If you have caring responsibilities, rely on a car to get to appointments, or work in a physically demanding role, make sure to factor these into your planning. Recovery time is real time, and preparing for it in advance can help you plan more effectively.

You Have Every Right to Ask

Going into hospital treatment feeling well-informed is not just possible, it is your right. Whether it is a question about cost, your insurer, recovery time, or who will actually be in the room, asking these questions before you agree to treatment is one of the most sensible things you can do.
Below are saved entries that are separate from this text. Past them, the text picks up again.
-- ==== Sys2Proof/Certificates/Slice0/Obligations.lean ====
section
/-! DEFINITION. The statements for the provers. Each says in its docstring which rules of the spec it formalises. -/

open Sys2Proof Sys2Proof.Machine

/-! ### The machine -/

/-- A step executes the command at the front of the queue with the rest of the queue, and idles on an empty queue (log 1). -/
def Obligations.StepRunsTheFrontCommand : Prop :=
  (∀ (c : Instr) (queue : List Instr) (s : State), step (s.withPending (c :: queue)) = exec c (s.withPending queue)) ∧
  ∀ s : State, step (s.withPending []) = .next (s.withPending [])

/-- Every command is completed, in every state, and leaves the queue of waiting commands alone: R163 completes every host
access, and every event of the other chapters has an outcome. That POWER_ON too leaves the queue as it is, is the model's choice
(log 30), and so is that an event whose conditions do not hold completes without an effect (log 3). -/
def Obligations.EveryCommandCompletes : Prop :=
  ∀ (c : Instr) (s : State), ∃ t, exec c s = .next t ∧ t.pending = s.pending

/-- The state right after reset meets every law that the steps keep. -/
def Obligations.ResetMeetsEveryLaw : Prop :=
  let s := State.reset
  EnableLaw s ∧ StoreLaw s ∧ OrdersLaw s ∧ OffsetLaw s ∧ PathLaw s ∧ FundingLaw s ∧ QueueLaw s ∧ DirectoryLaw s ∧
    EvenLaw s ∧ StationLaw s ∧ AccountLaw s ∧ WaitLaw s ∧ ClearingLaw s

/-- Law L4 is kept by every command: after a step each ENABLE is active exactly while its conditions hold, and its output stands at
the working copy's active level or at its inactive level accordingly (R16, R17). -/
def Obligations.EveryStepKeepsTheEnableLaw : Prop :=
  ∀ (c : Instr) (s t : State), EnableLaw s → exec c s = .next t → EnableLaw t

/-- The store stays in its canonical form (the model's own form, log 2). -/
def Obligations.EveryStepKeepsTheStoreForm : Prop :=
  ∀ (c : Instr) (s t : State), StoreLaw s → exec c s = .next t → StoreLaw t

/-- Law L10 for the orders (R173), and the places where the stream offsets may stand (R176), are kept by every command; so is it
that the report stream of a CLEARING part is empty (R172). -/
def Obligations.EveryStepKeepsOrdersAndOffsets : Prop :=
  (∀ (c : Instr) (s t : State), OrdersLaw s → OffsetLaw s → exec c s = .next t → OrdersLaw t ∧ OffsetLaw t) ∧
  ∀ (c : Instr) (s t : State), ClearingLaw s → exec c s = .next t → ClearingLaw t

/-- The greatest lengths of law L5's sheet lists (R6, R114) and of law L7's funding lists (R79) are kept by every command, host
writes into station records among them; the path depth itself and law L7's distinct accounts are in
EveryStepKeepsTheStationLaws. That a host write keeps them rests on the model's choice of what the part makes of the bytes a host
loads into a station record: a list longer than its field is cut at the field's length (log 12). -/
def Obligations.EveryStepKeepsPathAndFundingBounds : Prop :=
  ∀ (c : Instr) (s t : State), PathLaw s → FundingLaw s → exec c s = .next t → PathLaw t ∧ FundingLaw t

/-- Every transmit queue keeps at most 4 frames, with at most one WELCOME and one EJECT waiting (R54, R55). -/
def Obligations.EveryStepKeepsTheQueueBounds : Prop :=
  ∀ (c : Instr) (s t : State), QueueLaw s → exec c s = .next t → QueueLaw t

/-- Law L6 is kept by every command: while the part is RUNNING or STOPPING the card directory holds at most 2,048 entries,
strictly ascending by card number, none with card number 0 (R62, R66, R67, R168). While the part is RUNNING or
STOPPING no command leaves an account record with an odd edit count (R134). -/
def Obligations.EveryStepKeepsDirectoryAndEditCounts : Prop :=
  (∀ (c : Instr) (s t : State), DirectoryLaw s → OffsetLaw s → exec c s = .next t → DirectoryLaw t) ∧
  (∀ (c : Instr) (s t : State), EvenLaw s → DirectoryLaw s → OffsetLaw s → exec c s = .next t → EvenLaw t)

/-- Laws L3, L5, L7 and L12 are kept at every station (R6, R79, R80, R103, R112): the path within the path depth, the funding
entries in the order of the card's chain with no account named twice, every sheet fed into a live session counted once, one
request at most, and 4 grants at most; and every station stands as its state and its context's condition say (R77, R78). The host
may load anything into a station record in STOPPED (R164): its writes there are left out. -/
def Obligations.EveryStepKeepsTheStationLaws : Prop :=
  ∀ (c : Instr) (s t : State), Books s → writesRecord c = false → exec c s = .next t → StationLaw t

/-- Laws L1 and L2 are kept for every account while the part is RUNNING or STOPPING (R135, R136): held is the sum of the holds of
the live entries that name it, holders their number, and the in-flight faces are those in the paths. Host writes into station
records are left out (R164). -/
def Obligations.EveryStepKeepsTheAccountsBalanced : Prop :=
  ∀ (c : Instr) (s t : State), Books s → writesRecord c = false → exec c s = .next t → AccountLaw t

/-- Law L11 (R176, R178). The write offset never passes the read offset, and the bytes of the reports not read yet stand as they
were written, unless the host moves the read offset or writes into the stream of a stopped part, or a reset empties it; a part
that is CLEARING has none (R172). A kept report that is produced waits once in the wait queue until it is written, and its
producer with it; host writes into station records are left out (R164). -/
def Obligations.EveryStepKeepsTheReports : Prop :=
  (∀ (c : Instr) (s t : State), OffsetLaw s → ClearingLaw s → exec c s = .next t → c ≠ .powerOn → ¬ isRunctl true false c →
     t.mode.rptRd = s.mode.rptRd → (∀ w v, c = .storeWrite w v → ¬ inStream (2 * w.toNat)) →
     let unread := usedBytes s.floor.rptWr s.mode.rptRd
     unread ≤ usedBytes t.floor.rptWr t.mode.rptRd ∧
       ∀ k, k < unread → let a := 0x800 + (s.mode.rptRd + k) % 8192
         t.floor.readByte a = s.floor.readByte a) ∧
  (∀ (c : Instr) (s t : State), Books s → writesRecord c = false → exec c s = .next t → WaitLaw t)

/-- The run state changes only as R167, R168, R170, R171 and R172 say: to RUNNING by a run request in STOPPED whose start check
passes; to STOPPING by a stop request in RUNNING; to STOPPED by a soft reset, by the end of CLEARING or by the end of a
complete stop; to CLEARING by power-on. -/
def Obligations.RunStateMovesOnlySo : Prop :=
  ∀ (c : Instr) (s t : State), exec c s = .next t → t.mode.run ≠ s.mode.run →
    match t.mode.run with
    | .running => s.mode.run = .stopped ∧ isRunctl false true c ∧ startRefusal s.floor.store s.mode.page = none
    | .stopping => s.mode.run = .running ∧ isRunctl false false c
    | .stopped =>
      (s.mode.run ≠ .clearing ∧ isRunctl true false c) ∨ (s.mode.run = .clearing ∧ c = .clearingDone) ∨
        (s.mode.run = .stopping ∧ stopComplete s = true ∧ c = .stoppedEntry)
    | .clearing => c = .powerOn

/-- Part time moves by the tick alone (R165), the active page by PRICE SWITCH alone (R38), and a station's lifetime counts by
its own FEED and EXIT events alone (R4); power-on sets all of them (R172), and in STOPPED a host write may load the counts with
a station record (R164). -/
def Obligations.WhatOnlyItsOwnCommandMoves : Prop :=
  ∀ (c : Instr) (s t : State), exec c s = .next t → c ≠ .powerOn →
    (c ≠ .partTimeTick → t.mode.partTime = s.mode.partTime) ∧
    (c ≠ .priceSwitch → t.mode.page = s.mode.page) ∧
    ∀ i : StationId,
      ((∀ p q r, c ≠ .feedEvent i p q r) → (∀ a v, c ≠ .storeWrite a v) →
        (t.floor.station i).line.lifetimeFeed = (s.floor.station i).line.lifetimeFeed) ∧
      (c ≠ .exitEvent i → (∀ a v, c ≠ .storeWrite a v) →
        (t.floor.station i).line.lifetimeExit = (s.floor.station i).line.lifetimeExit)

/-! ### The local bus port -/

/-- A write of ORDPOST is judged on two numbers, modulo 65,536 (R173): how far the written value and how far the present posted count
stand ahead of the done count, as it stands when the write is taken. It is accepted when the first is at most 64 and not less than
the second, and the posted count then becomes the written value; any other write is discarded and sets OVERRUN, one that would move
the posted count backwards among them. A write of the present posted count is accepted and changes nothing. Law L10: every command
keeps the posted count at most 64 ahead of the done count, which therefore never passes it. In CLEARING the write has no effect
(RequestsWithoutEffect). -/
def Obligations.OrdpostWritesAreJudged : Prop :=
  (∀ (v : Half) (s : State), s.mode.run ≠ .clearing →
     let after := (v.toNat + 65536 - s.port.ordDone.toNat) % 65536
     let before := (s.port.ordPost.toNat + 65536 - s.port.ordDone.toNat) % 65536
     (after ≤ 64 ∧ before ≤ after → exec (.ordpostWrite v) s = .next { s with port := { s.port with ordPost := v } }) ∧
     (¬ (after ≤ 64 ∧ before ≤ after) →
       exec (.ordpostWrite v) s = .next { s with floor := { s.floor with irqFlag := s.floor.irqFlag ||| 4 } })) ∧
  (∀ s : State, OrdersLaw s → exec (.ordpostWrite s.port.ordPost) s = .next s) ∧
  ∀ (c : Instr) (s t : State), OrdersLaw s → exec c s = .next t → OrdersLaw t

/-- A read of a register's low half answers the register as it stands and latches the high half at that moment (R163, 10.4);
nothing else changes. PARTSTATE shows run state, active page, refusal code, revision and, in its high half, the part code. A write
of RPTRD is accepted at a multiple of 4 within the unread span; any other is counted and sets GUARD (R177); that 8,192 and
above are no offset at all is log 20, and that an accepted write moves no waiting report itself is log 9. A write of IRQFLAG
clears each flag whose bit is 1 (R166). A write of a register half: the high halves, PARTSTATE, ORDDONE and RPTWR ignore it,
IRQMASK takes it (log 22), and the low halves of RUNCTL, ORDPOST, RPTRD and IRQFLAG act as their own rows (R163, R167; 10.4). -/
def Obligations.PortReadsAndWritesTakeEffect : Prop :=
  (∀ (reg : BitVec 3) (s : State), ∃ t, exec (.lowHalfRead reg) s = .next t ∧ t.mode = s.mode ∧ t.floor = s.floor ∧
     t.pending = s.pending ∧
     t.port = { s.port with data := t.port.data, latch := s.port.latch.set reg.toNat (some (if reg = 0 then 0x3208 else 0)) } ∧
     (reg = 0 → s.port.refusal < 16 →
       t.port.data.toNat % 4 = s.mode.run.code ∧ t.port.data.toNat / 4 % 4 = s.mode.page.code ∧
       t.port.data.toNat / 16 % 16 = s.port.refusal ∧ t.port.data.toNat / 256 = 1) ∧
     (reg = 1 → t.port.data = 0) ∧ (reg = 2 → t.port.data = s.port.ordPost) ∧ (reg = 3 → t.port.data = s.port.ordDone) ∧
     (reg = 4 → s.floor.rptWr < 65536 → t.port.data.toNat = s.floor.rptWr) ∧
     (reg = 5 → s.mode.rptRd < 65536 → t.port.data.toNat = s.mode.rptRd) ∧
     (reg = 6 → t.port.data = s.floor.irqFlag) ∧ (reg = 7 → t.port.data = s.port.irqMask)) ∧
  (∀ (v : Half) (s : State), s.mode.run ≠ .clearing →
     let accepted := v.toNat % 4 = 0 ∧ v.toNat < 8192 ∧
       (v.toNat + 8192 - s.mode.rptRd) % 8192 ≤ (s.floor.rptWr + 8192 - s.mode.rptRd) % 8192
     (accepted → exec (.rptrdWrite v) s = .next { s with mode := { s.mode with rptRd := v.toNat } }) ∧
     (¬ accepted → ∃ t, exec (.rptrdWrite v) s = .next t ∧ t.mode = s.mode ∧ t.port = s.port ∧ t.pending = s.pending ∧
       t.floor = { s.floor with store := t.floor.store, irqFlag := s.floor.irqFlag ||| 8 } ∧
       t.floor.store.header 18 2 = min (s.floor.store.header 18 2 + 1) 65535 ∧
       KeepsBytes (fun a => inHeaderField 4 2 a ∨ inHeaderField 18 2 a ∨ inHeaderRest a) s.floor t.floor)) ∧
  (∀ (v : Half) (s : State), s.mode.run ≠ .clearing →
     exec (.irqflagWrite v) s = .next { s with floor := { s.floor with irqFlag := s.floor.irqFlag &&& ~~~v } } ∧
     (∀ reg : BitVec 3, exec (.registerWrite reg true v) s = .next s) ∧
     (∀ reg : BitVec 3, reg = 0 ∨ reg = 3 ∨ reg = 4 → exec (.registerWrite reg false v) s = .next s) ∧
     exec (.registerWrite 7 false v) s = .next { s with port := { s.port with irqMask := v } } ∧
     exec (.registerWrite 1 false v) s =
       (if v.getLsbD 1 then exec .softReset s else if v.getLsbD 0 then exec .runRequest s else exec .stopRequest s) ∧
     exec (.registerWrite 2 false v) s = exec (.ordpostWrite v) s ∧
     exec (.registerWrite 5 false v) s = exec (.rptrdWrite v) s ∧
     exec (.registerWrite 6 false v) s = exec (.irqflagWrite v) s)

/-- A host write to a store word that the part does not own makes its two bytes read as written and leaves every other byte,
in a station record too (R164; log 12 for the records). A host write to a store word that the part owns changes no byte but
the header's: the refused write is counted, its address recorded (log 21), and GUARD set (R164, R165); the header bytes of no
field become 0 (log 14). -/
def Obligations.HostStoreWritesAreMadeOrRefused : Prop :=
  (∀ (word : BitVec 16) (v : Half) (s : State), s.mode.run ≠ .clearing →
    partOwns s.mode (regionOf (2 * word.toNat)) = false →
    ∃ t, exec (.storeWrite word v) s = .next t ∧ t.mode = s.mode ∧ t.port = s.port ∧ t.pending = s.pending ∧
      t.floor.irqFlag = s.floor.irqFlag ∧ t.floor.rptWr = s.floor.rptWr ∧ t.floor.waitQueue = s.floor.waitQueue ∧
      t.floor.dropped = s.floor.dropped ∧
      t.floor.readByte (2 * word.toNat) = v.extractLsb' 0 8 ∧ t.floor.readByte (2 * word.toNat + 1) = v.extractLsb' 8 8 ∧
      KeepsBytes (inBytes (2 * word.toNat) 2) s.floor t.floor ∧
      (¬ inRecords (2 * word.toNat) → t.floor.stations = s.floor.stations) ∧
      ∀ i, ¬ inRecord i (2 * word.toNat) → t.floor.station i = s.floor.station i) ∧
  (∀ (word : BitVec 16) (v : Half) (s : State), partOwns s.mode (regionOf (2 * word.toNat)) = true →
    ∃ t, exec (.storeWrite word v) s = .next t ∧ t.mode = s.mode ∧ t.port = s.port ∧ t.pending = s.pending ∧
      t.floor = { s.floor with store := t.floor.store, irqFlag := s.floor.irqFlag ||| 8 } ∧
      t.floor.store.header 16 2 = min (s.floor.store.header 16 2 + 1) 65535 ∧
      t.floor.store.header 20 4 = 2 * word.toNat ∧
      KeepsBytes (fun a => inHeaderField 4 2 a ∨ inHeaderField 16 2 a ∨ inHeaderField 20 4 a ∨ inHeaderRest a)
        s.floor t.floor ∧
      ∀ a, inHeaderRest a → t.floor.readByte a = 0)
Healthcare providers expect these conversations, and the answers will help you feel more prepared, more confident, and less likely to be caught off guard by an unexpected bill. They can also give you a clearer idea of what your current cover includes, which may be useful if you later decide to compare health insurance policies. Take the list with you to your next appointment.

 

 

*This article provides general information only and does not take into account your personal circumstances, health needs, or financial situation. It does not constitute medical, financial, or insurance advice. Treatment costs, waiting periods, benefits, and out-of-pocket expenses vary between providers, hospitals, and insurers. Always confirm details directly with your healthcare provider and private health insurer before making decisions. Econnex compares policies from participating insurers only and does not compare all products or providers in the market.